The main questions the study aims to answer are:
Researchers will compare these immune parameters between nut-allergic participants on oral immunotherapy and with nut-allergic participants on avoidance diet. Additionally, we will also compare the immune parameters of these nut-allergic participants with those healthy adults.
Background: The prevalence of peanut together with tree nut allergies have increase over the years and accounts for most of the life-threatening reactions even to minute doses of the allergen. Consequently, peanut and tree-nut allergies cause significant physical and mental burden to patients and their caretakers due to anxiety and fear of anaphylaxis from accidental exposures, stress from following a strict elimination diet, lack of proactive management plan and due to the low probability of natural recovery of such allergies. For decades, the management relied on a strict avoidance of the culprit foods. Oral immune therapy (OIT) is a ground breaking alternative modality to strict avoidance diets. OIT consist of gradual introduction of low doses of the implicated food allergen with the aim to modulate the patient's immune response and help build immunological and clinical tolerance. Though OIT has its strong advantages, the clinical outcome is variable among the patients. Therefore, there is a clear need for reliable ex-vivo biomarkers that are reflective of the clinical progression and therapy outcome that could aid with a more accurate patient stratification for personalized treatment approaches in the future.
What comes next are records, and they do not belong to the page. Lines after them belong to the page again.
-- ==== Sys2Proof/Tests/Slice0.lean ====
section
/-! SUPPORT. Tests: ill-formed commands that WellFormed refuses, for each statement's clauses with hypotheses a state and
operands that meet them (`wit_…`), and single steps whose results are worked out from the specification (`test_…`). -/

namespace Sys2Proof.Tests

open Sys2Proof Sys2Proof.Machine

set_option Elab.async false

/-! ### Helpers -/

/-- A state whose queue is empty. -/
def st (d : Device) : State := ⟨d, []⟩

/-- The device a command answers on a device; none where it stops. -/
def run (c : Instr) (d : Device) : Option Device :=
  match exec c (st d) with
  | .next s => some s.dev
  | _ => none

/-- A device that runs at TN 5,000 with its Arbiter and its bring-up done. -/
def dev0 : Device :=
  { Device.init with
    tb := { TimeBase.init with started := true, dt := 5000000 }
    arb := { Arb.init with valid := true }
    pwr := { Power.init with bringUp := 5, hs0 := .trained, hs1 := .trained } }

def noMsg : FMsg := FMsg.plain .mgmt 0 0
def noStraps : StrapSamples := ⟨0, 0, 0⟩
def noMce : MceEnv := ⟨false, [], 0, [], 0⟩
def noEnv : TempoEnv := ⟨0, noMce, 0, [], []⟩
def goodSig : SigOutcome := ⟨true, 0, false, true⟩

/-! ### Ill-formed commands (WellFormed) -/

def req0 : RegReq := ⟨⟨.hub, 0⟩, 0, false, 0, 0xF0_0100_0000, false, 0, 0⟩
def bus0 : BusReq := ⟨⟨.hub, 0⟩, false, 0, 4, false, [], 0, none, .clean, false⟩
def frame0 : CFrame := ⟨0, .fd, fnEmcy, 0, 5, [], false, 0⟩

theorem test_wf_registerWrite_port : (Instr.registerWrite { req0 with master := ⟨.hub, 16⟩ }).wf = false := by decide
theorem test_wf_registerWrite_align : (Instr.registerWrite { req0 with addr := 0xF0_0100_0002 }).wf = false := by decide
theorem test_wf_registerWrite_wide : (Instr.registerWrite { req0 with wide := true, addr := 0xF0_0100_0004 }).wf = false := by decide
theorem test_wf_registerWrite_value : (Instr.registerWrite { req0 with value := 2 ^ 32 }).wf = false := by decide
theorem test_wf_rcRead : (Instr.rcRead 2 false 0).wf = false ∧ (Instr.rcRead 4 false (2 ^ 32)).wf = false := by decide
theorem test_wf_busAccess_len : (Instr.busAccess { bus0 with len := 65 }).wf = false ∧ (Instr.busAccess { bus0 with len := 0 }).wf = false := by
  decide
theorem test_wf_busAccess_data : (Instr.busAccess { bus0 with write := true }).wf = false := by decide
theorem test_wf_busAccess_master : (Instr.busAccess { bus0 with master := Port.debug }).wf = false
    ∧ (Instr.busAccess { bus0 with master := Port.toterlink }).wf = false ∧ (Instr.busAccess { bus0 with master := ⟨.cd0, 17⟩ }).wf = false := by decide
theorem test_wf_roundBoundary : (Instr.roundBoundary ⟨0, [], [], noMce⟩).wf = false ∧ (Instr.roundBoundary ⟨0, List.replicate 48 0, [], noMce⟩).wf = false := by
  decide
theorem test_wf_ports : (Instr.heldRequestIssue ⟨.cd1, 17⟩).wf = false ∧ (Instr.requestComplete ⟨.hub, 16⟩ 1 0).wf = false := by decide
theorem test_wf_counters : (Instr.counterLowRead 4).wf = false ∧ (Instr.counterLowWrite 4 0).wf = false
    ∧ (Instr.counterHighWrite 4 0 false).wf = false ∧ (Instr.counterWrite64 4 0 false).wf = false := by decide
theorem test_wf_flit : (Instr.flitReceive 0 (zeros 127)).wf = false := by decide +kernel
theorem test_wf_fabric : (Instr.retryReq 0 4096).wf = false ∧ (Instr.rdData { noMsg with data := zeros 17, len := 1 }).wf = false
    ∧ (Instr.remoteReadTimeout 8192).wf = false ∧ (Instr.wr { noMsg with data := zeros 1 }).wf = false ∧ (Instr.putLost 32 0).wf = false
    ∧ (Instr.releaseId 32).wf = false := by decide
theorem test_wf_units : (Instr.rtuQuery [] false).wf = false ∧ (Instr.underflow 0 0 8192 0).wf = false
    ∧ (Instr.underflow 0 0 0 8192).wf = false := by decide
theorem test_wf_castle : (Instr.castle ⟨256, false, 0, 0, 0, 0, false⟩).wf = false ∧ (Instr.castle ⟨0, false, 8, 0, 0, 0, false⟩).wf = false
    ∧ (Instr.castle ⟨0, false, 0, 0, 32, 0, false⟩).wf = false ∧ (Instr.castle ⟨0, false, 0, 0, 0, 64, false⟩).wf = false
    ∧ (Instr.quiesceDone 256).wf = false := by decide
theorem test_wf_views : (Instr.doorbell 0 512 0).wf = false ∧ (Instr.doorbell 0 0 (2 ^ 24)).wf = false
    ∧ (Instr.ringViewAdvance 0 512 0).wf = false ∧ (Instr.ringViewAdvance 0 0 (2 ^ 24)).wf = false := by decide
theorem test_wf_emulated : (Instr.emulatedRead 0 0x7FC).wf = false ∧ (Instr.emulatedRead 0 0x1000).wf = false
    ∧ (Instr.emulatedWrite 0 0x802 0).wf = false ∧ (Instr.emulatedWrite 0 0x800 (2 ^ 32)).wf = false ∧ (Instr.emuAnswer 0 (2 ^ 32)).wf = false
    ∧ (Instr.functionLevelReset 32).wf = false := by decide
theorem test_wf_field : (Instr.nodeLost 4096).wf = false ∧ (Instr.gatedExpire 36 0).wf = false ∧ (Instr.gatedExpire 0 2048).wf = false
    ∧ (Instr.mapTimeout 2048).wf = false := by decide
theorem test_wf_fieldPorts : (Instr.busAlone 16).wf = false ∧ (Instr.probe 16 true).wf = false ∧ (Instr.busOff 16).wf = false
    ∧ (Instr.busOffRecovery 16).wf = false ∧ (Instr.t1sAlone 15).wf = false ∧ (Instr.plcaFallback 24).wf = false ∧ (Instr.beacon 24).wf = false
    ∧ (Instr.gateCycleStart 23 0).wf = false := by decide
theorem test_wf_ethernet : (Instr.ethernetFrame ⟨23, 0, 0, 0, 0, [0]⟩).wf = false ∧ (Instr.ethernetFrame ⟨24, 0, 0, 0, 0, []⟩).wf = false := by decide
theorem test_wf_profiles : (Instr.profileSwitch 4).wf = false ∧ (Instr.profileSave 4).wf = false ∧ (Instr.profileErase 4).wf = false := by decide
theorem test_wf_profileImport (img : List Byte) (h : 2 ^ 20 < img.length) : (Instr.profileImport img).wf = false := by
  simp [Instr.wf]; omega
theorem test_wf_arbiter : (Instr.logAcknowledge 64).wf = false ∧ (Instr.attestNonce []).wf = false := by decide
theorem test_wf_debug : (Instr.debugRead 0 ⟨[], false, .clean, []⟩).wf = false ∧ (Instr.debugWrite 0 ⟨zeros 4, 0, 0⟩).wf = false
    ∧ (Instr.debugWrite 1 ⟨zeros 3, 0, 0⟩).wf = false ∧ (Instr.debugWrite 1 ⟨[], 0, 0⟩).wf = false ∧ (Instr.debugWrite 1 ⟨zeros 4, 0, 2 ^ 32⟩).wf = false
    ∧ (Instr.dmiAccess 0 ⟨[], 0, 0⟩ ⟨false, false⟩).wf = false ∧ (Instr.engineStep 0 0).wf = false ∧ (Instr.engineStep 0 (2 ^ 16)).wf = false := by decide
theorem test_wf_good : (Instr.registerWrite req0).wf = true ∧ (Instr.busAccess bus0).wf = true
    ∧ (Instr.debugRead 1 ⟨[], false, .clean, []⟩).wf = true := by decide
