-- ==== Sys2Proof/Config.lean ====
section
/-! DEFINITION. The configuration record `cfg` (00_scope.md R6 to R9, 10_state.md R21) and the model's free values. -/

namespace Sys2Proof

/-- The transport variant bound for the engine's life (R6). -/
inductive Transport where
  | gpio4
  | gpio8
  | i2c
  deriving DecidableEq, Repr

/-- How an operation of the `T_INSTR` class is completed (R9). -/
inductive WaitMode where
  | fixed
  | poll
  deriving DecidableEq, Repr

/-- Where each protocol line stands in the 8-bit expander register (R8). -/
structure ExpanderMap where
  rs  : Fin 8
  rw  : Fin 8
  e   : Fin 8
  bl  : Fin 8
  db4 : Fin 8
  db5 : Fin 8
  db6 : Fin 8
  db7 : Fin 8
  deriving DecidableEq, Repr

/-- The eight positions, in the order R8 lists the lines. -/
def ExpanderMap.positions (m : ExpanderMap) : List (Fin 8) :=
  [m.rs, m.rw, m.e, m.bl, m.db4, m.db5, m.db6, m.db7]

/-- The default map of R8. PRESUMED (log 3): general knowledge G8. -/
def ExpanderMap.usual : ExpanderMap :=
  { rs := 0, rw := 1, e := 2, bl := 3, db4 := 4, db5 := 5, db6 := 6, db7 := 7 }

/-- The immutable configuration record (R21). A field that R21 calls meaningless for a transport is
held and read by no operation on that transport. -/
structure Cfg where
  transport   : Transport
  hasRW       : Bool
  i2cReadable : Bool
  tInstr      : Nat
  i2cAddr     : BusAddr
  map         : ExpanderMap
  backlight   : Bool
  waitMode    : WaitMode
  deriving DecidableEq, Repr

/-- The configuration of `State.reset`. DESIGN CHOICE (log 2): the spec takes `cfg` from the constructor's
caller; this is the one of 95_test_vectors.md P1. -/
def Cfg.initial : Cfg :=
  { transport := .gpio4, hasRW := true, i2cReadable := false, tInstr := 53, i2cAddr := 0#7,
    map := .usual, backlight := true, waitMode := .fixed }

namespace Config

/-- FREE VALUE (log 4): the level the environment answers to the `n`-th answer drawn, where no answer is
scripted. "any value", U1 of 93_implementation_defined.md; R14. -/
opaque freeLevel : Nat → Level

/-- FREE VALUE (log 4): the byte the environment answers to the `n`-th answer drawn, where no answer is
scripted (R14, U1). -/
opaque freeByte : Nat → Byte

end Config

end Sys2Proof
end

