-- ==== Sys2Proof/Machine/PowerUp.lean ====
section
/-! DEFINITION. The meaning of INIT, the power-up reset sequence (46_power_up_sequence.md). -/

namespace Sys2Proof.Machine

/-- The sequence on a 4-bit path (R241, R243), over the path's `writeNibble`. PRESUMED (log 17): the nibbles. -/
def initNibbles (wr : RegisterSelect → Nibble → Nat → State → State) (s : State) : State :=
  let s1 := s.delay tPowerUp
  let s2 := wr .command 0x3#4 tInit1 s1
  let s3 := wr .command 0x3#4 tInit2 s2
  let s4 := wr .command 0x3#4 s.cfg.tInstr s3
  wr .command 0x2#4 s.cfg.tInstr s4

/-- The sequence on GPIO8 (R242). PRESUMED (log 17): the byte. -/
def initBytes (s : State) : State :=
  let s1 := s.delay tPowerUp
  let s2 := gpio8WriteByte .command 0x30#8 tInit1 s1
  let s3 := gpio8WriteByte .command 0x30#8 tInit2 s2
  let s4 := gpio8WriteByte .command 0x30#8 s.cfg.tInstr s3
  gpio8WriteByte .command 0x30#8 s.cfg.tInstr s4

/-- `initManually()` up to its return; it never polls (R244). -/
def initManually (s : State) : State :=
  match s.cfg.transport with
  | .gpio4 => initNibbles gpio4WriteNibble s
  | .gpio8 => initBytes s
  | .i2c => initNibbles i2cWriteNibble s

/-- `initManually()` (R240). -/
def execInit (s : State) : Host.Outcome State Fault Refusal := present (fun s' => (initManually s').finish .absent) s

end Sys2Proof.Machine
end

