/-! ## The adapters -/

/-- `writeByte(rs, v, 0)` on every variant: the trace of R142 with R143, of R161 or of R172 with R173, the latches and
directions it leaves, and nothing else changed (also R141: a released line is turned to output first). -/
def Obligations.WriteByteEffect : Prop :=
  ∀ (s : State) (rs : RegisterSelect) (v : Byte),
    writeByte rs v 0 s = afterWriteByte s (decide (rs = .data)) v

/-- `readByte(rs, 0)` on every variant that can read: the trace of R145 with R146, of R163 or of R175 with R176, the
byte returned, and nothing else changed. Where no answer is scripted the byte is a free value (log 4). -/
def Obligations.ReadByteEffect : Prop :=
  ∀ (s : State) (rs : RegisterSelect), s.cfg.canRead = true →
    readByte rs 0 s = .ok (answeredByte s, afterReadByte s (decide (rs = .data)))

/-- `writeNibble(rs, d, n)` on the two 4-bit paths (R142, R172), and its refusal on GPIO8, which has none (R164). -/
def Obligations.WriteNibbleEffect : Prop :=
  ∀ (s : State) (rs : RegisterSelect) (d : Nibble) (n : Nat),
    (s.cfg.transport = .gpio4 → ∃ t, writeNibble rs d n s = .next t ∧
      t.trace = s.trace ++ gpioWriteTrace s.cfg s.dir [4, 5, 6, 7] (decide (rs = .data)) (d ++ 0#4) ++ delayTrace n ∧
      (∀ k : Fin 8, t.x.db[k] = if 4 ≤ k.val then d.getLsbD (k.val - 4) else s.x.db[k]) ∧
      (∀ k : Fin 8, t.dir[k] = if 4 ≤ k.val then .out else s.dir[k]) ∧
      t = { s with trace := t.trace, dir := t.dir
                   x := { s.x with rs := decide (rs = .data), rw := !s.cfg.hasRW && s.x.rw, e := false, db := t.x.db } }) ∧
    (s.cfg.transport = .i2c → writeNibble rs d n s = .next
      { s with trace := s.trace ++ i2cWriteTrace s.cfg (decide (rs = .data)) d ++ delayTrace n
               x := { s.x with xreg := expanderByte s.cfg (decide (rs = .data)) false false d } }) ∧
    (s.cfg.transport = .gpio8 → writeNibble rs d n s = .refused .noNibblePrimitive)

/-- `readNibble(rs, n)` on a readable 4-bit path (R145, R175), and its refusal on GPIO8, which has none (R164). -/
def Obligations.ReadNibbleEffect : Prop :=
  ∀ (s : State) (rs : RegisterSelect) (n : Nat), s.cfg.canRead = true →
    (s.cfg.transport = .gpio4 → ∃ d t, readNibble rs n s = .next (d, t) ∧
      (∀ k : Fin 4, d.getLsbD k = s.answerLevel k) ∧
      t.trace = s.trace ++ gpioReadTrace s.cfg s.dir [4, 5, 6, 7] (decide (rs = .data)) (d ++ 0#4) ++ delayTrace n ∧
      (∀ k : Fin 8, t.dir[k] = if 4 ≤ k.val then .inp else s.dir[k]) ∧
      t = { s with trace := t.trace, dir := t.dir, levels := s.levels.drop 4, draws := s.draws + 4
                   x := { s.x with rs := decide (rs = .data), rw := true, e := false } }) ∧
    (s.cfg.transport = .i2c → readNibble rs n s = .next (expanderNibble s.cfg (s.answerByte 0),
      { s with trace := s.trace ++ i2cReadTrace s.cfg (decide (rs = .data)) (s.answerByte 0) ++ delayTrace n
               bytes := s.bytes.drop 1, draws := s.draws + 1
               x := { s.x with xreg := expanderByte s.cfg (decide (rs = .data)) true false 0xF#4 } })) ∧
    (s.cfg.transport = .gpio8 → readNibble rs n s = .refused .noNibblePrimitive)

/-- R55: on a 4-bit path a byte is moved as two nibble writes, `v[7:4]` first, then `v[3:0]`, and the two concatenated
give the byte back. -/
def Obligations.WriteMovesHighNibbleFirst : Prop :=
  ∀ (s : State) (rs : RegisterSelect) (v : Byte) (n : Nat), s.cfg.transport ≠ .gpio8 →
    ∃ u, writeNibble rs (v.extractLsb' 4 4) 0 s = .next u ∧
      writeNibble rs (v.extractLsb' 0 4) n u = .next (writeByte rs v n s) ∧
      v.extractLsb' 4 4 ++ v.extractLsb' 0 4 = v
Aims: This project aims at measuring immune targets, antibodies, immune cells and immune mediators, in patients' blood during oral food challenges (OFCs) and during the course of standard-of-care oral immunotherapy to identify new immune markers correlating to with the clinical outcome of the treatment. The identification of immune modifications during OIT will allow us to endotype patients and possibly aid in unraveling markers of food challenges and therapy progression as well as OIT outcome.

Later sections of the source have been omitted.